日本語学校からこんにちは ~水野外語学院~

千葉県市川市行徳にある日本語学校のブログです。日々の出来事、行事、感じたことなどを紹介しています。

「『初級Ⅰ』クラス、若いクラス」。「『やり直す』ということ」。

2010-04-20 09:16:42 | 日本語の授業
 ハナミズキの樹に花がつき始めました。桜が散ったと思ったら、今度は街路樹のハナミズキです。日かげのハナミズキにも新芽が出始めたことに気づいたのは、つい先日のことでしたのに。それが、今や可愛らしい赤い花をつけたのやら、白っぽいのやら。俄然、町は動脈たる道路を中心に華やかになり始めました。

 この花は樹本体に、浮遊感がありますから、見ているだけで、人を不思議な気持ちにさせてくれます。とは言いながら、とは言いながらですね、私はあまり「洋物」の花は好まないのですが…。

 さて、学校です。

 『初級Ⅰ』クラスでは、昨日から「カタカナ」に入りました。やはり「ひらがな」の時に比べると、読み上げる声は小さくなったようです。在日の方の中には、「ひらがな」はやった(練習した)けれども、「カタカナ」は……という方が何人かいらっしゃいましたから、それも当然なのですが。

 この『初級Ⅰ』のクラス、つまり、『Dクラス』は、他のクラスに比べて、かなり平均年齢が若いのです。高校を卒業して、一年か二年くらいの学生が大半を占めています、その中に、大卒の学生や在日の25才くらいの人がチラホラ。というわけで、だいたいは素直に言われたとおりに勉強しています。そして、昨日は、その「若いクラス」に、一ヶ月だけ日本語を勉強したいということで、二人、更に若いタイ人の少女が加わりました。姉妹で、姉は17才(高校生)妹は、11才(小学生)です。ちょうどお正月でお休みなので、日本へ来た、そのついでに日本語を勉強させたいというご両親の意志なのでしょう。

 この学校では、一年に四回「学生募集」をかけていますから、一年に四回「やり直しのチャンス」があることになります。この『初級Ⅰ』クラスの学生、13人のうち、二人が去年の「10月生」のクラスから来ています。私たちにしてみれば、「わからないのにクラスに残っても意味がない。もう一度やりなおした方が本人のためになる」と考えてのことなのですが、これが当人には通じないのです。「どうして?私はできている(彼らは、カンニングをしようがどうしようが、表面的に胡塗できればそれで、うまくやり過ごせるはずだと思っているようなのです)のに」

 当然のことですが、一人でやらせれば、できませんし。それよりも何よりも、まず第一に、自分ができていないことがわからないようなのです。現に『初級Ⅰ』の最初の部分、「疑問詞」のところでつっかえ、「四月生」に「どうして」と驚かれています。

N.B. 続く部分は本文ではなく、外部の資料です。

/-- The functions of a link (R276): PF0 of a port, and PF1 of half 0 or half 1. -/
inductive Func
  | pf0 (port : Fin 4)
  | pf1 (port : Fin 4) (half : Fin 2)
  deriving DecidableEq, Repr

/-- PF0's interrupt method (R284). -/
inductive IrqMethod | none | intx | msix
  deriving DecidableEq, Repr

/-- Time state (R101, Table 05-17). -/
inductive TimeState | acquiring | locked | holdover | unlocked
  deriving DecidableEq, Repr

/-- The byte spaces that the block reads and writes (log entry 6). `pf0 p` is host memory as PF0 of port p addresses it
(R263), `host l pasid` host memory under a PASID of link l, counted as 2·port + half, `accel a` the window of accelerator
position a, `tier h` the bytes of the tier object with handle h, copy 0, and `tierCopy h` copy 1, `flight k b` buffer b of
flight slot k, `treeArea a` tree area a of the classifier (R194). -/
inductive Space
  | pf0 (port : Nat)
  | host (link pasid : Nat)
  | accel (pos : Nat)
  | tier (handle : Nat)
  | tierCopy (handle : Nat)
  | flight (slot buffer : Nat)
  | treeArea (area : Nat)
  deriving DecidableEq, Repr

/-- A completion record's contents (R9, Table 00-8): RESULT and ENGINE as 64-bit numbers. -/
structure Rec where
  tag : Nat
  status : Nat
  source : Nat
  slice : Nat
  newel : Nat
  result : Nat
  engine : Nat
  /-- The descriptor asked for the ring's interrupt message (INTR). -/
  intr : Bool
  deriving DecidableEq, Repr

/-- A stage-1 image in a NOR device (R338 to R340): whether both of its signatures verify, its version number, its bytes and its
key manifest. -/
structure Stage1 where
  valid : Bool
  svn : Nat
  image : List Byte
  manifest : List Byte
  deriving DecidableEq, Repr

/-- A host access that fails, by the rows of Table 12-6, with what it belongs to: an operation by its number, a descriptor or storage
command as it is fetched and run (its stream table, image, buffer or data), a QP, a controller and its command, a slice, a ring, or the
block whose image is fetched. -/
inductive HostAccess
  | gallery (op : Nat)
  | flightStep (slot step : Nat)
  | rteLocal (op : Nat)
  | rteResponder (qpn : Nat)
  | nvme (ctrl queue cid : Nat)
  | placement (op : Nat)
  | slice (slice : Nat)
  | pf0Ring (ring : Nat)
  | fetched (ring : Nat) (d : Desc)
  | nvmeFetched (ctrl queue : Nat) (d : Desc)
  | clasp (op : Nat)
  | errRecord
  | strImage
  | treeLoad
  | cvuJob
  | logCopy
  deriving DecidableEq, Repr

/-- Where an uncorrectable word lies (Table 18-2). -/
inductive UeLoc
  | page (handle page copy : Nat)
  | flightBuffer (slot step : Nat)
  | galBuffer (op : Nat)
  | qpStore (qpn : Nat)
  | xtsKey (ctrl queue cid : Nat)
  | keyTable (index : Nat)
  | saTable (index : Nat)
  | flightStore (slot : Nat)
  | treeArea (unit : Nat)
  | stewardL2 (core : Nat)
  | cachedContext (port : Nat)
  | gallery (cluster : Nat)
  | sharedCache
  | sram (block : Nat)
  deriving DecidableEq, Repr
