/-- A QP (R127, R152, Table 06-11): attribute block and transport state. -/
structure Qp where
  slice : Nat
  /-- 0 RESET, 1 INIT, 2 RTR, 3 RTS, 4 SQD, 5 ERROR. -/
  st : Nat
  attr : List Byte
  resident : Bool
  fetching : Bool
  lastUse : Nat
  /-- Next send PSN, messages and SENDs sent. -/
  nextPsn : Nat
  msgSeq : Nat
  sendSeq : Nat
  /-- Latest edge reported to the sender (R137). -/
  edge : Nat
  work : List SendWork
  /-- Packets not sent yet, and packets sent, in PSN order. -/
  queue : List SentPkt
  unacked : List SentPkt
  order : Nat
  paths : List Path
  /-- SRTT and RTO in ns. -/
  srtt : Nat
  rto : Nat
  rnrTries : Nat
  waitRnr : Bool
  /-- Bytes of the admitted unit of 64 KiB that are left (R115). -/
  credit : Nat
  /-- Visible-PSN edge V, and what is placed at or above it (the arrival bitmap, R132). -/
  v : Nat
  arrived : List InPkt
  unreported : Nat
  lastPath : Nat
  /-- Receive work requests posted and not consumed, oldest first; those claimed by SENDs, by send sequence number; SENDs consumed. -/
  recvs : List Nat
  claims : List (Nat × Nat)
  recvSeq : Nat
  /-- Links with writes not yet pushed by a zero-length read, and reads under way (R134). -/
  pushLinks : List Nat
  pushing : List Nat
  /-- NAK that the responder answers after a failed check (R143). -/
  nak : Option NakKind
  /-- Kept atomic results: PSN of the request and original value (R151). -/
  kept : List (Nat × Nat)
  /-- The message that arrives in RoCEv2 mode: region offset, key, bytes placed and length. -/
  roce : Nat × Nat × Nat × Nat
  /-- MODIFY operations to SQD that wait, each with the work requests that had started (Table 06-12). -/
  sqdOps : List (Nat × List Nat)
  /-- Request messages that the responder has taken whole: the MSN of the RoCEv2 specification (R127). -/
  msn : Nat
  /-- Newel time of the last CNP sent per path (R139). -/
  cnpSent : List (Nat × Nat)
  deriving DecidableEq, Repr

/-- Send ring of a QP (Table 06-11). -/
def Qp.sq (q : Qp) : Nat := fieldAt q.attr 8 2

/-- Receive ring. -/
def Qp.rq (q : Qp) : Nat := fieldAt q.attr 10 2

/-- Completion ring of the send ring. -/
def Qp.scq (q : Qp) : Nat := fieldAt q.attr 12 2

/-- Completion ring of the receive ring. -/
def Qp.rcq (q : Qp) : Nat := fieldAt q.attr 14 2

/-- A memory key entry by index (R141): state 1 valid, 2 REVOKING; space 0 tier object, 1 host memory, 2 accelerator window. -/
structure Key where
  tag : Nat
  st : Nat
  slice : Nat
  space : Nat
  handle : Nat
  pos : Nat
  base : Nat
  len : Nat
  rights : Nat
  cached : Bool
  fetching : Bool
  /-- DEREG_MR operation waiting for the drain (R144). -/
  deregOp : Option Nat
  deriving DecidableEq, Repr

/-- Why a packet waits in a miss buffer (R146). -/
inductive MissWhy | context | key (index : Nat) | fence
  deriving DecidableEq, Repr

/-- The RTE's own state: QPs by number, keys by index, tags last used, miss buffers in order of arrival, and a clock of uses. -/
structure Rte where
  qps : List (Nat × Qp)
  keys : List (Nat × Key)
  tags : List (Nat × Nat)
  miss : List (Pkt × MissWhy)
  useClock : Nat
  deriving DecidableEq, Repr

/-- A pending Clasp WAIT (R155): operation, ring, slice, source, completion ring or accelerator position, and threshold. -/
structure Clasp where
  op : Nat
  ring : Nat
  slice : Nat
  source : Nat
  target : Nat
  threshold : Nat
  deriving DecidableEq, Repr

/-- A firmware command under way (R327, R328): opcode, slot, wings still to process, the port of PF0 that wrote it, and the image. -/
structure FwCmd where
  op : Nat
  slot : Nat
  wings : List Nat
  port : Nat
  image : List Byte
  deriving DecidableEq, Repr

/-- A log copy under way (R333): wing, first sequence number, count, address and the port of PF0 that started it. -/
structure LogCopy where
  wing : Nat
  start : Nat
  count : Nat
  addr : Nat
  port : Nat
  deriving DecidableEq, Repr

/-- What the TELEMETRY service gathers for its next block (R335, Tables 14-7 and 14-8). -/
structure Tel where
  epochFirst : Nat
  epochs : Nat
  skipped : Nat
  vMin : Nat
  vSum : Nat
  vCount : Nat
  /-- Measured energy and charges in picojoules: input, engines by number, slices by number. -/
  energy : Nat
  eng : List (Nat × Nat)
  slice : List (Nat × Nat)
  shed : Nat
  defer : Nat
  clamps : Nat
  errors : Nat
  sliceDefer : List (Nat × Nat)
  sliceErr : List (Nat × Nat)
  /-- Slices that were ACTIVE or FROZEN at the start of the period or have become so since. -/
  live : List Nat
  deriving DecidableEq, Repr

/-- The steward complex (chapter 14): the firmware slots in NOR, the image that each wing runs, running commands, crash times by
core, log rings and what telemetry gathers. -/
structure Stw where
  slotA : List Byte
  slotB : List Byte
  fw : Option FwCmd
  copy : Option LogCopy
  /-- Core and Newel time of each crash, newest first (R324). -/
  crashes : List (Nat × Nat)
  /-- Log records by wing, newest first (R331). -/
  logs : List (Nat × List (List Byte))
  /-- Trace records not written since the last record, by wing (R332). -/
  lost : List (Nat × Nat)
  tel : Tel
  deriving DecidableEq, Repr

/-- SPDM connection state of one transport (R342): the requests answered so far, and the leaf of the kept LMS signature (R343). -/
structure Spdm where
  version : Bool
  caps : Bool
  algs : Bool
  lms : Option Nat
  deriving DecidableEq, Repr

/-- The Signet (chapter 15). -/
structure Sig where
  /-- Measurement registers MR0 to MR15, by number (R341). -/
  mr : List (Nat × BitVec 384)
  /-- The Locket key in NOR (R346). -/
  lkey : Option (List Byte)
  /-- Number of the random draw that gave the debug nonce (R347). -/
  nonceDraw : Nat
  /-- End of the reserved block of leaves as NOR records it, and the next leaf to sign (R344). -/
  lmsEnd : Nat
  lmsNext : Nat
  /-- Stage-1 image that runs, and the SVN it carries. -/
  stage1Svn : Nat
  spdm : List (Nat × Spdm)
  deriving DecidableEq, Repr

/-- The module's low-speed signals and its I3C endpoint (chapter 17). -/
structure Mio where
  modPwrgd : Bool
  stbyOk : Bool
  ppsOut : Bool
  /-- The internal hold of the ports after MOD_PWRGD runs (R372). -/
  portHold : Bool
  /-- I3C dynamic address and MCTP endpoint ID (R374). -/
  dynAddr : Option Nat
  eid : Nat
  /-- JTAG_TRST# holds the TAP in reset, and the TAP's instruction (R378). -/
  tapReset : Bool
  tapIr : Nat
  /-- Last reported state of each PLDM sensor: 0 normal, 1 warning, 2 trip; for sensors 9 and 10 the value (R375). -/
  sensors : List (Nat × Nat)
  deriving DecidableEq, Repr

/-- A copy of a page (R175, R177): as it should be, readable but behind the other copy, or lost with its frame; the last two wait for repair. -/
inductive CopySt | intact | stale | failed
  deriving DecidableEq, Repr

 これは(かれらの国を貶めるつもりは全くないのですが)、これまでの母国での習慣という以外に理解のしようがないのです。日本では、(日本にも教育に関するいろいろな問題はありますが)学校の勉強が苦手という学生でも、そのことは知っていますし、またカンニングが悪いということも知っています。日本に来て勉強をする場合(日本ではそれが常識ですから)、このことが、ストンと腹の底に収まっていないと大きな障害になるのです。なんとなれば、彼らは観光ではなく、勉強のために来ているのですから。

 多分、わかってもわからなくても、(母国では、教室のいすに座って、何時間かをやり過ごせば、そして)テストの時には(隣近所のだれかの)答案を写せば、事足りていたのでしょう。それが、「あなたはここが理解できていないから、もう一度やった方がいい」と言われても、(そうしたほうが速く上手になるという考え方もありませんから)それがいったいどういう意味なのかわからないのです。

 それがわからなければ、そして身につかなければ、日本での大学受験や会社就職はさらに遠のくと思うのですが…。